# Where to lubricate a Glock?



## Tulsajim (Apr 3, 2012)

I am new to this forum, but have shot shotguns, rifles and handguns since the 1960's. I have always favored the 1911 for pistol shooting and self defense. However, I recently purchased a G19 and G22 after using a G17 owned by a friend. I really like the Glocks, but I am keeping my 1911's too. 

My question is where should I lubricate the Glocks. I looked at the lubrication diagram in the Glock manual, but it was pretty vague in my opinion. Can a long-time Glock user give me some specific points that should be kept oiled or greased?

Tulsajim


----------



## ronmail65 (Jan 18, 2011)

I got my first hand gun in Nov of 2010 -- a Glock 19. Like you, I thought the manual was a bit vague. There are many YouTube videos on how to clean/lubricate these -- and everybody does it a little (sometimes a lot) differently with different products.

So I called Glock directly and here's what I was told about lubricating the gun....(assuming you've already cleaned it)
- The guy I spoke with recommended using Breakfree CLP
- Put 1 drop on either side of the frame on the rails, do the same on the slide
- Put a drop on the barrel and spread it around
- Assemble the gun and rack the slide several times to spread the oil (that's 5 drops total)

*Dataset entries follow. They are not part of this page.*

-- ==== Sys2Proof/Tests/Slice0.lean ====
section
/-!
SUPPORT. The model's own tests: ill-formed terms refused, words written out from the spec's encodings
decoded, one step at a time on the spec's vectors (95_test_vectors.md), and for every statement with
hypotheses a state that meets them.
-/

namespace Sys2Proof.Machine

/-! ## Helpers -/

/-- A decode of `bytes` in progress at cursor `cur`, with no field set. -/
def busyAt (bytes : List Byte) (cur : Nat) : State :=
  { State.reset with mem := .ofBytes bytes, len := bytes.length, cur := cur, status := .busy }

/-- Whether a result is a next state with property `p`. -/
def nextHas (r : Result) (p : State → Bool) : Bool :=
  match r with
  | .next s => p s
  | .fault _ => false
  | .refused _ => false

/-- Whether a result is the refusal `x`. -/
def isRefused (r : Result) (x : Refusal) : Bool :=
  match r with
  | .refused y => y = x
  | .next _ => false
  | .fault _ => false

/-- The error registers less `size`, after a step. -/
def errIs (s : State) (kind : BitVec 2) (index : Nat) (byte : Byte) : Bool :=
  s.status = .doneErr && s.err.kind = kind && s.err.index = index && s.err.byte = byte

/-- A table whose last no-op entry has an identifier without a row: admissible, not the reference. -/
def layoutOther : Layout := layoutRef.dropLast ++ [⟨0x50, 2, .noop⟩]

/-- A table no spec admits: TEMP with three payload bytes. -/
def layoutMisfit : Layout := [⟨0x01, 3, .temp⟩]

/-- The reference table with `x` in the place of the entry of tag `id`. -/
def withEntry (id : Byte) (x : Entry) : Layout := layoutRef.map (fun e => if e.id = id then x else e)

theorem layoutRef_admissible : layoutRef.admissible = true := by decide

theorem busyAt_inv (bytes : List Byte) (cur : Nat) (h : cur ≤ bytes.length) : (busyAt bytes cur).Inv where
  buffer := Memory.ofBytes_indices bytes
  cursor := h
  success := nofun
  occupancy := nofun
  errKind := nofun
  errByte := nofun
  discarded := nofun
  untouched := nofun
  layout := layoutRef_admissible

/-! ## WellFormed refuses ill-formed terms (30_encoding.md R57) -/

theorem test_layout_other_admissible : layoutOther.admissible = true := by decide
theorem test_layout_needs_29_entries : Layout.admissible layoutRef.dropLast = false := by decide
theorem test_layout_needs_temp :
    (withEntry 0x01 ⟨0x01, 2, .noop⟩).admissible = false := by decide
theorem test_layout_needs_occ :
    (withEntry 0x05 ⟨0x05, 2, .occ⟩).admissible = false := by decide
theorem test_layout_needs_co2 :
    (withEntry 0x06 ⟨0x66, 2, .co2⟩).admissible = false := by decide
theorem test_layout_needs_bat :
    (withEntry 0x07 ⟨0x07, 1, .bat⟩).admissible = false := by decide
theorem test_layout_needs_light :
    (withEntry 0x04 ⟨0x44, 2, .noop⟩).admissible = false := by decide
theorem test_layout_needs_extd :
    (withEntry 0x0D ⟨0x0D, 1, .noop⟩).admissible = false := by decide
theorem test_layout_needs_one_entry_per_decoder :
    (withEntry 0x1A ⟨0x1A, 1, .extd⟩).admissible = false := by decide
theorem test_layout_needs_other_entries_noop :
    (withEntry 0x11 ⟨0x11, 2, .extd⟩).admissible = false := by decide
theorem test_layout_excludes_0x20 :
    (withEntry 0x3D ⟨0x20, 4, .noop⟩).admissible = false := by decide
theorem test_layout_needs_distinct_ids :
    (withEntry 0x3D ⟨0x02, 4, .noop⟩).admissible = false := by decide

/-- A no-op record whose payload is not its entry's size, each row. -/
theorem test_wrong_payload_size_ill_formed :
    [Instr.nop02 (List.replicate 2 0), Instr.nop03 (List.replicate 4 0), Instr.light (List.replicate 3 0), Instr.nop08 (List.replicate 3 0), Instr.nop09 (List.replicate 7 0), Instr.nop0A (List.replicate 3 0), Instr.nop0B (List.replicate 5 0), Instr.nop0C (List.replicate 3 0), Instr.nop0E (List.replicate 3 0), Instr.nop0F (List.replicate 2 0), Instr.nop10 (List.replicate 5 0), Instr.nop11 (List.replicate 2 0), Instr.nop12 (List.replicate 2 0), Instr.nop13 (List.replicate 66 0), Instr.nop14 (List.replicate 5 0), Instr.nop15 (List.replicate 3 0), Instr.nop16 (List.replicate 3 0), Instr.nop17 (List.replicate 5 0), Instr.nop18 (List.replicate 3 0), Instr.nop19 (List.replicate 3 0), Instr.nop1A (List.replicate 2 0), Instr.nop1B (List.replicate 5 0), Instr.nop1C (List.replicate 3 0), Instr.nop3D (List.replicate 5 0)].all
      (fun i => !i.wellFormed layoutRef) = true := by decide

/-- A record of a table without its entry. -/
theorem test_missing_entry_ill_formed :
    [Instr.temp 0, .co2 0, .bat 0, .occ 0, .extd 0].all (fun i => !i.wellFormed layoutMisfit) = true := by
  decide

theorem test_rows_well_formed :
    [Instr.temp 0xFFFF, .co2 0, .bat 0, .occ 0xFF, .extd 0xFF, .nop02 (List.replicate 1 0), .nop03 (List.replicate 3 0), .light (List.replicate 2 0), .nop08 (List.replicate 2 0), .nop09 (List.replicate 6 0), .nop0A (List.replicate 2 0), .nop0B (List.replicate 4 0), .nop0C (List.replicate 2 0), .nop0E (List.replicate 2 0), .nop0F (List.replicate 1 0), .nop10 (List.replicate 4 0), .nop11 (List.replicate 1 0), .nop12 (List.replicate 1 0), .nop13 (List.replicate 65 0), .nop14 (List.replicate 4 0), .nop15 (List.replicate 2 0), .nop16 (List.replicate 2 0), .nop17 (List.replicate 4 0), .nop18 (List.replicate 2 0), .nop19 (List.replicate 2 0), .nop1A (List.replicate 1 0), .nop1B (List.replicate 4 0), .nop1C (List.replicate 2 0), .nop3D (List.replicate 4 0)].all
      (fun i => i.wellFormed layoutRef) = true := by decide

/-! ## Words written out from the spec's encodings (30_encoding.md R59, 41_field_decoders.md R87 to R116) -/

theorem test_decode_temp : decode layoutRef [0x01, 0x80, 0x01] = .record (.temp 0x8001) [] := by decide
theorem test_decode_nop02 : decode layoutRef [0x02, 0x10] = .record (.nop02 [0x10]) [] := by decide
theorem test_decode_nop03 : decode layoutRef [0x03, 0x10, 0x11, 0x12] = .record (.nop03 [0x10, 0x11, 0x12]) [] := by decide
theorem test_decode_light : decode layoutRef [0x04, 0x10, 0x11] = .record (.light [0x10, 0x11]) [] := by decide
theorem test_decode_occ : decode layoutRef [0x05, 0x02] = .record (.occ 0x02) [] := by decide
theorem test_decode_co2 : decode layoutRef [0x06, 0x01, 0x90] = .record (.co2 0x0190) [] := by decide
theorem test_decode_bat : decode layoutRef [0x07, 0x0E, 0x41] = .record (.bat 0x0E41) [] := by decide
theorem test_decode_nop08 : decode layoutRef [0x08, 0x10, 0x11] = .record (.nop08 [0x10, 0x11]) [] := by decide
theorem test_decode_nop09 : decode layoutRef [0x09, 0x10, 0x11, 0x12, 0x13, 0x14, 0x15] = .record (.nop09 [0x10, 0x11, 0x12, 0x13, 0x14, 0x15]) [] := by decide
theorem test_decode_nop0A : decode layoutRef [0x0A, 0x10, 0x11] = .record (.nop0A [0x10, 0x11]) [] := by decide
theorem test_decode_nop0B : decode layoutRef [0x0B, 0x10, 0x11, 0x12, 0x13] = .record (.nop0B [0x10, 0x11, 0x12, 0x13]) [] := by decide
theorem test_decode_nop0C : decode layoutRef [0x0C, 0x10, 0x11] = .record (.nop0C [0x10, 0x11]) [] := by decide
theorem test_decode_extd : decode layoutRef [0x0D, 0x01] = .record (.extd 0x01) [] := by decide
theorem test_decode_nop0E : decode layoutRef [0x0E, 0x10, 0x11] = .record (.nop0E [0x10, 0x11]) [] := by decide
theorem test_decode_nop0F : decode layoutRef [0x0F, 0x10] = .record (.nop0F [0x10]) [] := by decide
theorem test_decode_nop10 : decode layoutRef [0x10, 0x10, 0x11, 0x12, 0x13] = .record (.nop10 [0x10, 0x11, 0x12, 0x13]) [] := by decide
theorem test_decode_nop11 : decode layoutRef [0x11, 0x10] = .record (.nop11 [0x10]) [] := by decide
theorem test_decode_nop12 : decode layoutRef [0x12, 0x10] = .record (.nop12 [0x10]) [] := by decide
theorem test_decode_nop13 : decode layoutRef (0x13 :: List.replicate 65 0x06) = .record (.nop13 (List.replicate 65 0x06)) [] := by decide
theorem test_decode_nop14 : decode layoutRef [0x14, 0x10, 0x11, 0x12, 0x13] = .record (.nop14 [0x10, 0x11, 0x12, 0x13]) [] := by decide
theorem test_decode_nop15 : decode layoutRef [0x15, 0x10, 0x11] = .record (.nop15 [0x10, 0x11]) [] := by decide
theorem test_decode_nop16 : decode layoutRef [0x16, 0x10, 0x11] = .record (.nop16 [0x10, 0x11]) [] := by decide
theorem test_decode_nop17 : decode layoutRef [0x17, 0x10, 0x11, 0x12, 0x13] = .record (.nop17 [0x10, 0x11, 0x12, 0x13]) [] := by decide
theorem test_decode_nop18 : decode layoutRef [0x18, 0x10, 0x11] = .record (.nop18 [0x10, 0x11]) [] := by decide
theorem test_decode_nop19 : decode layoutRef [0x19, 0x10, 0x11] = .record (.nop19 [0x10, 0x11]) [] := by decide
theorem test_decode_nop1A : decode layoutRef [0x1A, 0x10] = .record (.nop1A [0x10]) [] := by decide
theorem test_decode_nop1B : decode layoutRef [0x1B, 0x10, 0x11, 0x12, 0x13] = .record (.nop1B [0x10, 0x11, 0x12, 0x13]) [] := by decide
theorem test_decode_nop1C : decode layoutRef [0x1C, 0x10, 0x11] = .record (.nop1C [0x10, 0x11]) [] := by decide
theorem test_decode_nop3D : decode layoutRef [0x3D, 0x10, 0x11, 0x12, 0x13] = .record (.nop3D [0x10, 0x11, 0x12, 0x13]) [] := by decide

You can wipe the outside of the slide with a drop if you want to clean it up / wipe it down.

They require very little lubrication. On some of these YouTube videos, you'll see folks put oil all over these guns and it's just not necessary. Long-term, the excess oil can hold dirt and cause problems.

IMO, these are very easy guns to field strip and clean. If it takes you more than 5 minutes to clean the gun -- then you're probably overdoing it.


----------



## barstoolguru (Mar 3, 2012)

the above poster is right but me I use plain old grease right out of the garage and put a touch on the rails and I like to coat everything on the inside with a oily rag to keep and potential rust from getting a grip on the parts along with a wipe down at night before I kiss it and put it to bed.


----------



## DWARREN123 (May 11, 2006)

One drop on the barrel and rub it all over. One drop on the inside of slide and rub in. One small drop down each rail relief on the slide and one very small drop on each rail on the frame.
This is what I do and have had no lube related problems. Too much lube will not hurt but it will get all over your hands at the least and collect crud.
I have found no need for any lube on most parts just keep them fairly clean.
Glocks are not clean or lube hogs like some. :mrgreen:


----------



## DJ Niner (Oct 3, 2006)

One additional point: do not lubricate the striker/firing pin, or the tunnel in the slide where it rides, as this can cause problems. It's a bit counter-intuitive, but the striker should be dry for best results.


----------



## Tulsajim (Apr 3, 2012)

Thanks to all for responses. It is good to know that the Glocks are so simple to keep lubricated.

Tulsajim


----------



## dman (May 14, 2012)

Any part that moves not counting mag. or firing pin.


----------



## tbone1964 (Jun 18, 2010)

hers a lube guide for glocks from the owners manual
Glock Lubrication - How To Lubricate Your Glock


----------



## dg8r (May 24, 2012)

Get some Froglube and follow their instructions.


----------



## SouthernBoy (Jun 27, 2007)

If your Glock is a primary carry gun, consider using either a high quality silicone spray (CRC Heavy Duty) or a dry lube (Hornady One Shot). Your gun will attract far less lint, dirt, and debris with these items than it will with an oil. And happily, Glocks don't require much lubrication.


----------